# TASK DETAILS
After locating the line that contains "theorem kept_modReg (s" in the records below, write out exactly that line and each line after it through the one that contains "unfold modReg; constructor", and nothing else.

═══ AVAILABLE DATA ═══

/-! ## modGpx -/

@[simp] theorem modGpx_pending (s : State) (i : Nat) (f : Gpx → Gpx) : (modGpx s i f).pending = s.pending := rfl
@[simp] theorem modGpx_phase (s : State) (i : Nat) (f : Gpx → Gpx) : (modGpx s i f).phase = s.phase := rfl
@[simp] theorem modGpx_began (s : State) (i : Nat) (f : Gpx → Gpx) : (modGpx s i f).began = s.began := rfl
@[simp] theorem modGpx_small (s : State) (i : Nat) (f : Gpx → Gpx) : (modGpx s i f).small = s.small := rfl
@[simp] theorem modGpx_part (s : State) (i : Nat) (f : Gpx → Gpx) : (modGpx s i f).part = s.part := rfl
@[simp] theorem modGpx_flash (s : State) (i : Nat) (f : Gpx → Gpx) : (modGpx s i f).flash = s.flash := rfl
@[simp] theorem modGpx_regs (s : State) (i : Nat) (f : Gpx → Gpx) : (modGpx s i f).regs = s.regs := rfl
@[simp] theorem modGpx_fns (s : State) (i : Nat) (f : Gpx → Gpx) : (modGpx s i f).fns = s.fns := rfl
@[simp] theorem modGpx_msix (s : State) (i : Nat) (f : Gpx → Gpx) : (modGpx s i f).msix = s.msix := rfl
@[simp] theorem modGpx_flog (s : State) (i : Nat) (f : Gpx → Gpx) : (modGpx s i f).flog = s.flog := rfl
@[simp] theorem modGpx_tun (s : State) (i : Nat) (f : Gpx → Gpx) : (modGpx s i f).tun = s.tun := rfl
@[simp] theorem modGpx_arrs (s : State) (i : Nat) (f : Gpx → Gpx) : (modGpx s i f).arrs = s.arrs := rfl
@[simp] theorem modGpx_strs (s : State) (i : Nat) (f : Gpx → Gpx) : (modGpx s i f).strs = s.strs := rfl
@[simp] theorem modGpx_cores (s : State) (i : Nat) (f : Gpx → Gpx) : (modGpx s i f).cores = s.cores := rfl
@[simp] theorem modGpx_parts (s : State) (i : Nat) (f : Gpx → Gpx) : (modGpx s i f).parts = s.parts := rfl
@[simp] theorem modGpx_stack (s : State) (i : Nat) (f : Gpx → Gpx) : (modGpx s i f).stack = s.stack := rfl
@[simp] theorem modGpx_mesh (s : State) (i : Nat) (f : Gpx → Gpx) : (modGpx s i f).mesh = s.mesh := rfl
@[simp] theorem modGpx_stm (s : State) (i : Nat) (f : Gpx → Gpx) : (modGpx s i f).stm = s.stm := rfl
@[simp] theorem modGpx_fab (s : State) (i : Nat) (f : Gpx → Gpx) : (modGpx s i f).fab = s.fab := rfl
@[simp] theorem modGpx_grx (s : State) (i : Nat) (f : Gpx → Gpx) : (modGpx s i f).grx = s.grx := rfl
@[simp] theorem modGpx_clk (s : State) (i : Nat) (f : Gpx → Gpx) : (modGpx s i f).clk = s.clk := rfl
@[simp] theorem modGpx_pwr (s : State) (i : Nat) (f : Gpx → Gpx) : (modGpx s i f).pwr = s.pwr := rfl
@[simp] theorem modGpx_sec (s : State) (i : Nat) (f : Gpx → Gpx) : (modGpx s i f).sec = s.sec := rfl
@[simp] theorem modGpx_dbg (s : State) (i : Nat) (f : Gpx → Gpx) : (modGpx s i f).dbg = s.dbg := rfl
@[simp] theorem modGpx_host (s : State) (i : Nat) (f : Gpx → Gpx) : (modGpx s i f).host = s.host := rfl
@[simp] theorem modGpx_out (s : State) (i : Nat) (f : Gpx → Gpx) : (modGpx s i f).out = s.out := rfl
@[simp] theorem modGpx_free (s : State) (i : Nat) (f : Gpx → Gpx) : (modGpx s i f).free = s.free := rfl
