-- ==== Sys2Proof/Laws/KeptOps.lean ====
section
/-! SUPPORT. What no shared operation changes: the part as manufactured, and the queue of commands (R2). One lemma per function. -/

namespace Sys2Proof.Machine

set_option linter.unusedSimpArgs false

theorem foldl_part {α : Type} (g : State → α → State) (l : List α) (s : State) (h : ∀ s a, (g s a).part = s.part) : (l.foldl g s).part = s.part := by
  induction l generalizing s with
  | nil => rfl
  | cons a l ih => simp [ih, h]
theorem foldl_pending {α : Type} (g : State → α → State) (l : List α) (s : State) (h : ∀ s a, (g s a).pending = s.pending) :
    (l.foldl g s).pending = s.pending := by
  induction l generalizing s with
  | nil => rfl
  | cons a l ih => simp [ih, h]
theorem foldl2_part {α γ : Type} (g : State × γ → α → State × γ) (l : List α) (s : State × γ) (h : ∀ s a, (g s a).1.part = s.1.part) :
    (l.foldl g s).1.part = s.1.part := by
  induction l generalizing s with
  | nil => rfl
  | cons a l ih => simp [ih, h]
theorem foldl2_pending {α γ : Type} (g : State × γ → α → State × γ) (l : List α) (s : State × γ) (h : ∀ s a, (g s a).1.pending = s.1.pending) :
    (l.foldl g s).1.pending = s.1.pending := by
  induction l generalizing s with
  | nil => rfl
  | cons a l ih => simp [ih, h]
theorem foldl3_part {α γ : Type} (g : γ × State → α → γ × State) (l : List α) (s : γ × State) (h : ∀ s a, (g s a).2.part = s.2.part) :
    (l.foldl g s).2.part = s.2.part := by
  induction l generalizing s with
  | nil => rfl
  | cons a l ih => simp [ih, h]
theorem foldl3_pending {α γ : Type} (g : γ × State → α → γ × State) (l : List α) (s : γ × State) (h : ∀ s a, (g s a).2.pending = s.2.pending) :
    (l.foldl g s).2.pending = s.2.pending := by
  induction l generalizing s with
  | nil => rfl
  | cons a l ih => simp [ih, h]
theorem of_ite {α : Type} {c : Prop} [Decidable c] {a b t : α} (h : (if c then a else b) = t) : a = t ∨ b = t := by
  split at h
  · exact .inl h
  · exact .inr h

/-! ## Ops -/

theorem kept_setReg (s : State) (k : Nat) (v : W64) : (setReg s k v).part = s.part ∧ (setReg s k v).pending = s.pending := by
  unfold setReg; constructor <;> simp only []

theorem kept_modReg (s : State) (k : Nat) (f : W64 → W64) : (modReg s k f).part = s.part ∧ (modReg s k f).pending = s.pending := by
  unfold modReg; constructor <;> simp only [kept_setReg]

theorem kept_setRegFld (s : State) (k hi lo v : Nat) : (setRegFld s k hi lo v).part = s.part ∧ (setRegFld s k hi lo v).pending = s.pending := by
  unfold setRegFld; constructor <;> simp only [kept_modReg]

theorem kept_modFn (s : State) (i : Nat) (f : FnSt → FnSt) : (modFn s i f).part = s.part ∧ (modFn s i f).pending = s.pending := by
  unfold modFn; constructor <;> simp only []

theorem kept_setArr (s : State) (i : Nat) (a : Arr) : (setArr s i a).part = s.part ∧ (setArr s i a).pending = s.pending := by
  unfold setArr; constructor <;> simp only []

theorem kept_modArr (s : State) (i : Nat) (f : Arr → Arr) : (modArr s i f).part = s.part ∧ (modArr s i f).pending = s.pending := by
  unfold modArr; constructor <;> simp only [kept_setArr]

theorem kept_setStr (s : State) (i : Nat) (a : Str) : (setStr s i a).part = s.part ∧ (setStr s i a).pending = s.pending := by
  unfold setStr; constructor <;> simp only []

theorem kept_modStr (s : State) (i : Nat) (f : Str → Str) : (modStr s i f).part = s.part ∧ (modStr s i f).pending = s.pending := by
  unfold modStr; constructor <;> simp only [kept_setStr]

theorem kept_setCore (s : State) (i : Nat) (c : Core) : (setCore s i c).part = s.part ∧ (setCore s i c).pending = s.pending := by
  unfold setCore; constructor <;> simp only []

theorem kept_modCore (s : State) (i : Nat) (f : Core → Core) : (modCore s i f).part = s.part ∧ (modCore s i f).pending = s.pending := by
  unfold modCore; constructor <;> simp only [kept_setCore]

theorem kept_setPart (s : State) (i : Nat) (p : PartSt) : (setPart s i p).part = s.part ∧ (setPart s i p).pending = s.pending := by
  unfold setPart; constructor <;> simp only []

theorem kept_modPart (s : State) (i : Nat) (f : PartSt → PartSt) : (modPart s i f).part = s.part ∧ (modPart s i f).pending = s.pending := by
  unfold modPart; constructor <;> simp only [kept_setPart]

theorem kept_modStep (s : State) (i : Nat) (f : Step → Step) : (modStep s i f).part = s.part ∧ (modStep s i f).pending = s.pending := by
  unfold modStep; constructor <;> simp only [kept_modPart]

theorem kept_modCol (s : State) (i : Nat) (f : Col → Col) : (modCol s i f).part = s.part ∧ (modCol s i f).pending = s.pending := by
  unfold modCol; constructor <;> simp only []

theorem kept_modRt (s : State) (i : Nat) (f : StrRt → StrRt) : (modRt s i f).part = s.part ∧ (modRt s i f).pending = s.pending := by
  unfold modRt; constructor <;> simp only []

theorem kept_setPort (s : State) (i : Nat) (p : Port) : (setPort s i p).part = s.part ∧ (setPort s i p).pending = s.pending := by
  unfold setPort; constructor <;> simp only []

theorem kept_modPort (s : State) (i : Nat) (f : Port → Port) : (modPort s i f).part = s.part ∧ (modPort s i f).pending = s.pending := by
  unfold modPort; constructor <;> simp only [kept_setPort]

theorem kept_modSeal (s : State) (i : Nat) (f : SealSt → SealSt) : (modSeal s i f).part = s.part ∧ (modSeal s i f).pending = s.pending := by
  unfold modSeal; constructor <;> simp only []

theorem kept_setGrp (s : State) (g : Nat) (v : Option Grp) : (setGrp s g v).part = s.part ∧ (setGrp s g v).pending = s.pending := by
  unfold setGrp; constructor <;> simp only []

theorem kept_modZone (s : State) (z : Nat) (f : ZoneSt → ZoneSt) : (modZone s z f).part = s.part ∧ (modZone s z f).pending = s.pending := by
  unfold modZone; constructor <;> simp only []

theorem kept_modCurProg (s : State) (p : Nat) (f : Prog → Prog) : (modCurProg s p f).part = s.part ∧ (modCurProg s p f).pending = s.pending := by
  unfold modCurProg; constructor <;> (repeat' (first | with_reducible rfl | (simp only [kept_modPart]; done) | split))

theorem kept_emit (s : State) (o : Out) : (emit s o).part = s.part ∧ (emit s o).pending = s.pending := by
  unfold emit; constructor <;> simp only []

theorem kept_hostEmit (s : State) (fn : Nat) (o : Out) : (hostEmit s fn o).part = s.part ∧ (hostEmit s fn o).pending = s.pending := by
  unfold hostEmit; constructor <;> (repeat' (first | with_reducible rfl | (simp only [kept_emit]; done) | split))

theorem kept_hostWrite (s : State) (fn addr : Nat) (bs : List Byte) : (hostWrite s fn addr bs).part = s.part ∧ (hostWrite s fn addr bs).pending = s.pending := by
  unfold hostWrite; constructor <;> simp only [kept_hostEmit]

theorem kept_hostRelease (s : State) : (hostRelease s).part = s.part ∧ (hostRelease s).pending = s.pending := by
  unfold hostRelease; constructor <;> simp only []

theorem kept_modMsix (s : State) (v : Nat) (f : MsixEnt → MsixEnt) : (modMsix s v f).part = s.part ∧ (modMsix s v f).pending = s.pending := by
  unfold modMsix; constructor <;> simp only []

theorem kept_raiseVec (s : State) (v : Nat) : (raiseVec s v).part = s.part ∧ (raiseVec s v).pending = s.pending := by
  unfold raiseVec; constructor <;> (repeat' (first | with_reducible assumption | (simp only [kept_hostEmit, kept_modMsix]; done) | (simp only [kept_hostEmit, kept_modMsix, *]; done) | split | simp only [kept_hostEmit, kept_modMsix] | simp only [kept_hostEmit, kept_modMsix, *] | dsimp only))

theorem kept_raiseCause (s : State) (fn b : Nat) : (raiseCause s fn b).part = s.part ∧ (raiseCause s fn b).pending = s.pending := by
  unfold raiseCause; constructor <;> (repeat' (first | with_reducible assumption | (simp only [kept_setReg, kept_raiseVec]; done) | (simp only [kept_setReg, kept_raiseVec, *]; done) | split | simp only [kept_setReg, kept_raiseVec] | simp only [kept_setReg, kept_raiseVec, *] | dsimp only))

theorem kept_raiseBoth (s : State) (p b : Nat) : (raiseBoth s p b).part = s.part ∧ (raiseBoth s p b).pending = s.pending := by
  unfold raiseBoth; constructor <;> simp only [kept_raiseCause]

theorem kept_firstFault (s : State) (k code payload : Nat) : (firstFault s k code payload).part = s.part ∧ (firstFault s k code payload).pending = s.pending := by
  unfold firstFault; constructor <;> (repeat' (first | with_reducible rfl | (simp only [kept_setReg]; done) | split))

theorem kept_drainRing (a0 : Nat) (a1 : State) : (drainRing a0 a1).part = a1.part ∧ (drainRing a0 a1).pending = a1.pending := by
  induction a0 generalizing a1
  all_goals (unfold drainRing; constructor <;> (repeat' (first | with_reducible assumption | (simp only [kept_setReg, kept_hostWrite]; done) | (simp only [kept_setReg, kept_hostWrite, *]; done) | split | simp only [kept_setReg, kept_hostWrite] | simp only [kept_setReg, kept_hostWrite, *] | dsimp only)))
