theorem kept_grantHere (s : State) (m : AdmMsg) : (grantHere s m).part = s.part ∧ (grantHere s m).pending = s.pending := by
  unfold grantHere; constructor <;> (repeat' (first | with_reducible assumption | (simp only [kept_modRt, kept_admitStatus, kept_modEntry, kept_sendAll, kept_installEntry, kept_cmdFinish, kept_lateSend]; done) | (simp only [kept_modRt, kept_admitStatus, kept_modEntry, kept_sendAll, kept_installEntry, kept_cmdFinish, kept_lateSend, *]; done) | split | simp only [kept_modRt, kept_admitStatus, kept_modEntry, kept_sendAll, kept_installEntry, kept_cmdFinish, kept_lateSend] | simp only [kept_modRt, kept_admitStatus, kept_modEntry, kept_sendAll, kept_installEntry, kept_cmdFinish, kept_lateSend, *] | dsimp only))

theorem kept_execGrant (port : Option (Fin 12)) (m : AdmMsg) (s : State) : ∀ t, execGrant port m s = .next t → t.part = s.part ∧ t.pending = s.pending := by
  intro t h; unfold execGrant at h; dsimp only at h; repeat' (split at h)
  all_goals (rw [← Host.Outcome.next.inj h]; try (constructor <;> simp only [kept_took, kept_admitBack, kept_commitHold, kept_grantHere]))

theorem kept_refuseHere (s : State) (m : AdmMsg) : (refuseHere s m).part = s.part ∧ (refuseHere s m).pending = s.pending := by
  unfold refuseHere; constructor <;> (repeat' (first | with_reducible assumption | (simp only [kept_admitStatus, kept_cmdFinish, kept_lateSend]; done) | (simp only [kept_admitStatus, kept_cmdFinish, kept_lateSend, *]; done) | split | simp only [kept_admitStatus, kept_cmdFinish, kept_lateSend] | simp only [kept_admitStatus, kept_cmdFinish, kept_lateSend, *] | dsimp only))

theorem kept_execRefuse (port : Option (Fin 12)) (m : AdmMsg) (s : State) : ∀ t, execRefuse port m s = .next t → t.part = s.part ∧ t.pending = s.pending := by
  intro t h; unfold execRefuse at h; dsimp only at h; repeat' (split at h)
  all_goals (rw [← Host.Outcome.next.inj h]; try (constructor <;> simp only [kept_took, kept_dropHold, kept_suspend, kept_admitBack, kept_refuseHere]))

theorem kept_execRelease (port : Option (Fin 12)) (m : AdmMsg) (s : State) : ∀ t, execRelease port m s = .next t → t.part = s.part ∧ t.pending = s.pending := by
  intro t h; unfold execRelease at h; dsimp only at h; repeat' (split at h)
  all_goals (rw [← Host.Outcome.next.inj h]; try (constructor <;> simp only [kept_took, kept_portTx, kept_dropHold]))

theorem kept_holdFire (s : State) (h : Nat × Hold) : (holdFire s h).part = s.part ∧ (holdFire s h).pending = s.pending := by
  unfold holdFire; constructor <;> (repeat' (first | with_reducible assumption | (simp only [kept_dropHold, kept_admitBack, kept_refuseHere]; done) | (simp only [kept_dropHold, kept_admitBack, kept_refuseHere, *]; done) | split | simp only [kept_dropHold, kept_admitBack, kept_refuseHere] | simp only [kept_dropHold, kept_admitBack, kept_refuseHere, *] | dsimp only))

theorem kept_execAdmissionHoldTimeout (port : Fin 12) (s : State) : ∀ t, execAdmissionHoldTimeout port s = .next t → t.part = s.part ∧ t.pending = s.pending := by
  intro t h; unfold execAdmissionHoldTimeout at h; dsimp only at h; repeat' (split at h)
  all_goals (rw [← Host.Outcome.next.inj h]; try (constructor <;> simp only [kept_holdFire]))

theorem kept_execTimeoutHoldEnd (kind idx : Nat) (s : State) : ∀ t, execTimeoutHoldEnd kind idx s = .next t → t.part = s.part ∧ t.pending = s.pending := by
  intro t h; unfold execTimeoutHoldEnd at h; dsimp only at h; repeat' (split at h)
  all_goals (rw [← Host.Outcome.next.inj h]; try (constructor <;> simp only [kept_deadFire, kept_watchFire, kept_e2eFire, kept_holdFire]))

theorem kept_execLinkRekey (port : Fin 12) (s : State) : ∀ t, execLinkRekey port s = .next t → t.part = s.part ∧ t.pending = s.pending := by
  intro t h; unfold execLinkRekey at h; dsimp only at h; repeat' (split at h)
  all_goals (rw [← Host.Outcome.next.inj h]; try (constructor <;> simp only [kept_portTx, kept_agreeKey]))

/-! ## Clocks -/

theorem kept_clkLog (s : State) (code z : Nat) : (clkLog s code z).part = s.part ∧ (clkLog s code z).pending = s.pending := by
  unfold clkLog; constructor <;> simp only [kept_log]

theorem kept_clkMerged (s : State) (code z : Nat) : (clkMerged s code z).part = s.part ∧ (clkMerged s code z).pending = s.pending := by
  unfold clkMerged; constructor <;> simp only [kept_logMerged]

theorem kept_setVolt (s : State) (cls z f v : Nat) : (setVolt s cls z f v).part = s.part ∧ (setVolt s cls z f v).pending = s.pending := by
  unfold setVolt; constructor <;> simp only []

theorem kept_noteMargin (s : State) (z monitor code : Nat) : (noteMargin s z monitor code).part = s.part ∧ (noteMargin s z monitor code).pending = s.pending := by
  unfold noteMargin; constructor <;> simp only [kept_modReg]

theorem kept_execZoneStretch (z : Fin 16) (monitor code : Nat) (s : State) : ∀ t, execZoneStretch z monitor code s = .next t → t.part = s.part ∧ t.pending = s.pending := by
  intro t h; unfold execZoneStretch at h; dsimp only at h; repeat' (split at h)
  all_goals (rw [← Host.Outcome.next.inj h]; try (constructor <;> simp only [kept_modReg, kept_modZone, kept_clkMerged, kept_noteMargin]))

theorem kept_heldLog (s : State) (z : Nat) : (heldLog s z).part = s.part ∧ (heldLog s z).pending = s.pending := by
  unfold heldLog; constructor <;> (repeat' (first | with_reducible rfl | (simp only [kept_clkMerged]; done) | split))

theorem kept_execSlowLoop (z : Fin 16) (s : State) : ∀ t, execSlowLoop z s = .next t → t.part = s.part ∧ t.pending = s.pending := by
  intro t h; unfold execSlowLoop at h; dsimp only at h; repeat' (split at h)
  all_goals (rw [← Host.Outcome.next.inj h]; try (constructor <;> simp only [kept_modZone, kept_clkLog, kept_heldLog]))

═══

# SOLUTION FOR THIS PROBLEM
theorem kept_modReg (s : State) (k : Nat) (f : W64 → W64) : (modReg s k f).part = s.part ∧ (modReg s k f).pending = s.pending := by
  unfold modReg; constructor <;> simp only [kept_setReg]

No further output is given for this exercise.